Ülkemizde çeşitli nedenlerle son yarım asırlık süreçte köyden kente yoğun bir göç yaşandığı da bir gerçektir. Söz konusu göç neticesinde özellikle büyük şehirlerde farklı din, mezhep, meşrep, etnik köken mensubu insanlardan müteşekkil yeni bir yapı ortaya çıkmıştır. Böyle bir yapıda zaman zaman insanların birlikte yaşama konusunda duyarsızlaştığı gözlemlenmektedir. Oysa toplumsal huzurun yolu, başkalarının inancına, düşüncesine saygı gösterebilmek, hak ve hukukuna riayet edebilmek ve bütün bunları yaşatabilmekle mümkündür.
Bugün insanlık; topyekûn kendi kısır döngülerine, yalnız kendi değerlerini önemseme bencilliğine mahkûm olmanın sonuçlarını hep birlikte el ele vererek onarmak zorundadır. Dolayısıyla Peygamberimiz (s.a.s.)’in çağları aşan rahmet yüklü mesajlarını iyice özümsemeye, gönüllere gergef gergef işlemeye, İslam’ı onun önderliğinde temsil etmeye her zamankinden daha çok muhtaçtır.
İslam başta olmak üzere bütün ilahî dinlerin mesajlarında insanlığın huzur ve barış içinde inanç ve kültürel zenginlikleriyle birlikte yaşamalarına katkı sağlayacak yönde önemli öğretiler/unsurlar bulunmaktadır. Gerek tarihte ve gerekse günümüzde din farklılıklarından beslenen birtakım olumsuzlukların aslında dinlerin özünden değil, bağlılarının yanlış yorumlamalarından kaynaklandığını söylemek mümkündür. Dolayısıyla dünya barışı ve insanlığın mutluluğunu sağlamak için hepimizin sağlıklı iletişim, diyalog, hoşgörü ve birbirimizi anlamaya yönelik faaliyetlere önem vermemiz gerekmektedir. İnsanın hayal ufkunun romantik simgesi Ay’ın topraklarına ayak basan bir kozmonot, dönüşünde şunları ifade ediyordu: “Buradan bakıldığında yeryüzü güzel ve aydınlıktı; birlik ve barış içinde görünüyordu.” İlk defa bir insan gözü, yeryüzünü bütünlüğü içinde fark ediyordu.

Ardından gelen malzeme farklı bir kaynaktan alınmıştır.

abbrev SlotFn := Ctx → State → SlotOut

/-- A slot of a group: the instruction its word decodes to (none: ILLEGAL), its meaning, its class, its word's offset, its bundle. -/
structure Item where
  i : Option Instr
  f : SlotFn
  slot : Slot
  word : Nat
  second : Bool

/-! ## Fetch of a group's extent (R69, R70, R102) -/

/-- Bytes of a bundle by its header: the header and its words (R69). -/
def bundleBytes (hd : Byte) : Nat :=
  let b := fun i => if hd.getLsbD i then 1 else 0
  1 + 4 * (b 0 + b 1 + b 2 + b 3 + b 4) + 8 * (b 5 + b 6)

/-- Bytes of the group at an offset: one bundle, or two where the first one's stop bit is clear (R69). -/
def Core.groupBytes (c : Core) (off : Nat) : Nat :=
  let hd := lineByte c.text off
  let n := bundleBytes hd
  if hd.getLsbD 7 then n else n + bundleBytes (lineByte c.text (off + n))

/-- Fetch follows line-end markers, at most `fuel` of them: a header 0x00 moves it to the next line (R69, R72). -/
def Core.skipMarkers (c : Core) (fuel off : Nat) : Nat :=
  match fuel with
  | 0 => off
  | fuel + 1 => if 0x40000 ≤ off ∨ lineByte c.text off ≠ 0 then off else c.skipMarkers fuel ((off / 64 + 1) * 64)

/-- The offset at which the group fetched from `off` begins. -/
def Core.groupAt (c : Core) (off : Nat) : Nat := c.skipMarkers 4096 off

/-! ## The scribe signature (R30, R105) -/

/-- One bit of the reflected CRC-32C. -/
def crcBit (c : BitVec 32) : BitVec 32 := if c.getLsbD 0 then (c >>> 1) ^^^ 0x82F63B78#32 else c >>> 1

def crcBits : Nat → BitVec 32 → BitVec 32
  | 0, c => c
  | n + 1, c => crcBits n (crcBit c)

/-- CRC-32C extended by bytes; `crcEnd` gives its value (R30). -/
def crcBytes (c : BitVec 32) : List Byte → BitVec 32
  | [] => c
  | b :: l => crcBytes (crcBits 8 (c ^^^ b.setWidth 32)) l

def crcEnd (c : BitVec 32) : BitVec 32 := ~~~c

/-- The bytes of a slot word. -/
def wordBytes (i : Instr) : List Byte :=
  match encode i with
  | .w32 _ w => leBytes 4 w.toNat
  | .w64 _ w => leBytes 8 w.toNat
  | _ => []

/-- The signature extended by the slots of a group, each with its outcome byte. -/
def Core.signature (c : Core) (items : List Item) : BitVec 32 :=
  items.foldl (fun k it => match it.i with
    | some i => crcBytes k (wordBytes i ++ [if c.guardTrue (guardOf i) then 1 else 0])
    | none => k) c.segCrc

/-! ## Checks before issue (R88) -/

/-- The line target of c.br and c.call, in bytes (R108). -/
def lineTarget (off : Nat) (imm : BitVec 16) : Int := ((off / 64 : Nat) + imm.toInt) * 64

/-- The most slots of a class in a group (R73). -/
def slotMost : Slot → Nat
  | .a | .v => 2
  | _ => 1

/-- The first slot that takes its class past the limit of R73. -/
def overCount (seen : List Slot) : List Item → Option Item
  | [] => none
  | it :: l => if slotMost it.slot ≤ (seen.filter (· == it.slot)).length then some it else overCount (it.slot :: seen) l

/-- The destination a result is on its way to. -/
def RegWrite.res : RegWrite → Res
  | .s n _ _ => .s n
  | .p n _ => .p n
  | .q n _ _ | .qw n _ _ => .q n
  | .v n _ _ lanes _ => .v n lanes
  | .w n _ => .w n
  | .spr n _ => .s (64 + n)
  | .tab ts .. => .tab ts

/-- The destinations of a load's value. -/
def LDst.res : LDst → List Res
  | .none => []
  | .s n => if n = 0 then [] else [.s n]
  | .half v hi => [.v v (halfLanes hi)]
  | .low16 v hi => [.v v (if hi then 0b0100 else 0b0001)]
  | .pair v => [.v v 0b1111]
  | .s2 n => (if n = 0 then [] else [.s n]) ++ [.s (n + 1)]

/-- Destinations of scoreboarded loads, and of a witness form's summary, of the current mode (R86, R97, R223). -/
def Core.scoreboard (c : Core) : List Res :=
  (c.accs.filter fun a => a.handler == c.handler).flatMap (fun a => a.dst.res) ++
    (match c.wit with
     | some w => if w.handler = c.handler ∧ w.sd ≠ 0 then [.s w.sd] else []
     | none => [])

/-- The destinations R87 and R166 name: register lanes, predicates, scalars and masks. A stream register or a table slot may have
several results on their way. -/
def Res.occupied : Res → Bool
  | .q _ | .tab _ => false
  | _ => true

/-- Whether a result of this mode is pending in a destination under R86, or a scoreboarded load has it (R87; log entry 21). -/
def Core.pending (c : Core) (r : Res) : Bool :=
  r.occupied && ((c.pend.any fun p => p.handler == c.handler && p.w.res.meets r) || c.scoreboard.any fun x => x.meets r)

/-! ### Targets of transfers (R72, R108) -/

/-- A poisoned register a slot reads (R143, R167). -/
def Core.poisoned (c : Core) : Res → Bool
  | .s n => SMap.get false c.regs.sPoison n
  | .q n => SMap.get false c.regs.qPoison n
  | .v n lanes => SMap.get 0 c.regs.vPoison n &&& lanes != 0#4
  | _ => false

/-- Whether a register target of c.jmp or c.ret lies past the instruction memory: looked at under a true guard, once its value is there. -/
def Core.badJump (c : Core) (g : Guard) (a : Reg) : Bool :=
  c.guardTrue (some g) && !(c.scoreboard.any fun x => x.meets (.s a.toNat)) && !c.poisoned (.s a.toNat) &&
    decide (0x3FFFF < (c.regs.rs a.toNat).toNat)

/-- R72 applied to c.br and c.call whatever the guard, to c.jmp and c.ret under a true one (R108). -/
def Core.badTarget (c : Core) (off : Nat) : Option Instr → Bool
  | some (.cBr _ l) | some (.cCall _ _ l) => lineTarget off l < 0 || 0x3FFFF < lineTarget off l
  | some (.cJmp g a) | some (.cRet g a) => c.badJump g a
  | _ => false

def Core.arr (c : Core) (a : Bool) : Arr := if a then c.arr1 else c.arr0
def Core.setArr (c : Core) (a : Bool) (x : Arr) : Core := if a then { c with arr1 := x } else { c with arr0 := x }

def Core.tilePending (c : Core) (t : Nat) : Bool := c.passes.any fun p => p.tile == t && p.handler == c.handler

/-- The tiles a pass writes (R203). -/
def passTiles (mt : BitVec 3) (sp : Sparsity) : List Nat :=
  let t := match sp with | .sp16 => 1 | .sp8 => 2 | _ => 4
  (List.range t).map fun k => 4 * (mt.toNat / 4) + (mt.toNat % 4 + k) % 4

/-- The occupancy of an array in the mode of the core. -/
def Core.occ_ (c : Core) (a : Bool) : Occ := if c.handler then (c.arr a).occH else (c.arr a).occT

/-- Whether beats of a pass the other mode issued are still running on an array (R213). -/
def Core.foreignBeats (c : Core) (a : Bool) : Bool :=
  (c.arr a).passHandler != c.handler && decide (c.tick < (c.arr a).passStart + (c.arr a).passBeats)

/-- Whether R87 finds an array occupied: fewer than BEATS groups of the mode, its own group the first, have gone by since the instruction
that occupies it (R208), or beats of the other mode's pass still run (R213; log entry 81). -/
def Core.busyArr (c : Core) (a : Bool) : Bool := (c.occ_ a).left != 0 || c.foreignBeats a

/-- Whether a .dw pass still occupies an array (R200). -/
def Core.busyDw (c : Core) (a : Bool) : Bool := ((c.occ_ a).left != 0 && (c.occ_ a).dw) || (c.foreignBeats a && (c.arr a).passDw)

/-- Occupancy of arrays and tiles (R87, R198, R200, R201, R206). -/
def Core.arrayBusy (c : Core) : Instr → Bool
  | .xZero mt => c.busyArr (mt.getLsbD 2) || c.tilePending mt.toNat
  | .xLdw arr .. => c.busyDw arr
  | .xSwap arr => c.busyArr arr
  | .xMul mt _ _ _ sp _ _ => c.busyArr (mt.getLsbD 2) || (passTiles mt sp).any c.tilePending
  | .xAcc mt _ _ _ _ => c.busyArr (mt.getLsbD 2) || c.tilePending mt.toNat
  | .xSt mt _ _ _ clr => clr && c.tilePending mt.toNat
  | _ => false

/-- The first slot that fails check 5 of R88: lane-group overlap, a destination conflict with an earlier slot, occupancy. -/
def Core.schedFail (c : Core) (lanes : BitVec 4) (seen : List Res) : List Item → Option Item
  | [] => none
  | it :: l =>
    match it.i with
    | none => c.schedFail lanes seen l
    | some i =>
      let o := occupiesOf i
      let w := writesOf i
      if o &&& lanes ≠ 0#4 ∨ c.arrayBusy i ∨ w.any (fun r => seen.any (Res.meets r) || c.pending r) then some it
      else c.schedFail (lanes ||| o) (seen ++ w) l

/-- Instructions that a paired launch may not run (R288, R351, R358, R400). -/
def pairForbidden : Instr → Bool
  | .lAop .. | .lCas .. | .cLaunch .. | .cBpost .. | .cBarr .. | .cBwait .. | .ePut .. | .ePutLand .. | .eGet .. | .eRatom ..
  | .eColl .. | .eMcast .. | .eSig .. => true
  | _ => false

/-- The privilege an instruction's entry requires (R88 check 4). -/
def Core.lacksPriv (c : Core) (paired : Bool) (i : Instr) : Bool := (!c.handler && handlerOnly i) || (paired && pairForbidden i)

/-- Checks 1 to 4 of R88 on decoded words, in order: the cause and the word that fails. `paired`: the core runs in a paired launch. -/
def Core.badEncoding (c : Core) (paired : Bool) (off : Nat) (items : List Item) : Option (Nat × Item) :=
  match items.find? fun it => c.badTarget off it.i with
  | some it => some (cILLEGAL, it)
  | none =>
    match overCount [] items with
    | some it => some (cILLEGAL, it)
    | none =>
      match items.find? fun it => match it.i with | some i => !i.wf || mtsReadOnly i | none => true with
      | some it => some (cILLEGAL, it)
      | none =>
        match items.find? fun it => match it.i with | some i => c.lacksPriv paired i | none => false with
        | some it => some (cPRIV, it)
        | none => none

Dünya; çeşitli mülahazalar, mücadeleler bağlamında çizilen sınırları olmadan, dar ufka hapsedilmemiş bir mekân olarak gözlemleniyordu. Bu itibarla ideal olan dünyanın gözlemlenen bu bütünselliğinin, inanç, düşünce veya bazı etnik mülahazaların öncelenmesi suretiyle zedelenmemesi, ihlal edilmemesi gerekir. Aksi takdirde dünyamız yaşanılamaz bir gezegen hâline dönüşecektir. Hangi inanç ve düşünceye mensup olursa olsun insanlık, tarihsel tecrübe ve birikimlerden de istifade ederek “öteki” olarak nitelendirilen birey ve toplumlarla barış, saygı ve hoşgörü içinde yaşamanın uğraşını vermelidir. Çünkü daha iyi bir dünya mümkün; tabii ki bu adaletle, hak ve hukuka riayetle, sevgi ve saygıyla, şefkat ve merhametle dahası insanın insanca yaşamasına zemin hazırlayan ve katkı sağlayan her unsurun dikkate alınması ile mümkündür. Yüce Allah’ın en güzel surette yarattığı insanın orijin olarak aynı özden geldiği dikkate alınarak ona rahmet elçisinin nazarıyla bakılabilmelidir. O’nun (s.a.s.) Yahudi’siyle, Hristiyan’ıyla, Müslümanıyla ve başka unsurlarıyla inşa etiği adalet, hakkaniyet, merhamet, müsamaha toplumunu barış/sulh toplumunu bugün insanlık olarak benzer değerlerle inşa etmek zorundayız. Barış ve huzur dolu bir yaşamın yolunun, böylesi bir anlayıştan geçtiği asla unutulmamalıdır.
"Hangi inanç ve düşünceye mensup olursa olsun insanlık, tarihsel tecrübe ve birikimlerden de istifade ederek “öteki” olarak nitelendirilen birey ve toplumlarla barış, saygı ve hoşgörü içinde yaşamanın uğraşını vermelidir. Çünkü daha iyi bir dünya mümkün; tabii ki bu adaletle, hak ve hukuka riayetle, sevgi ve saygıyla, şefkat ve merhametle dahası insanın insanca yaşamasına zemin hazırlayan ve katkı sağlayan her unsurun dikkate alınması ile mümkündür."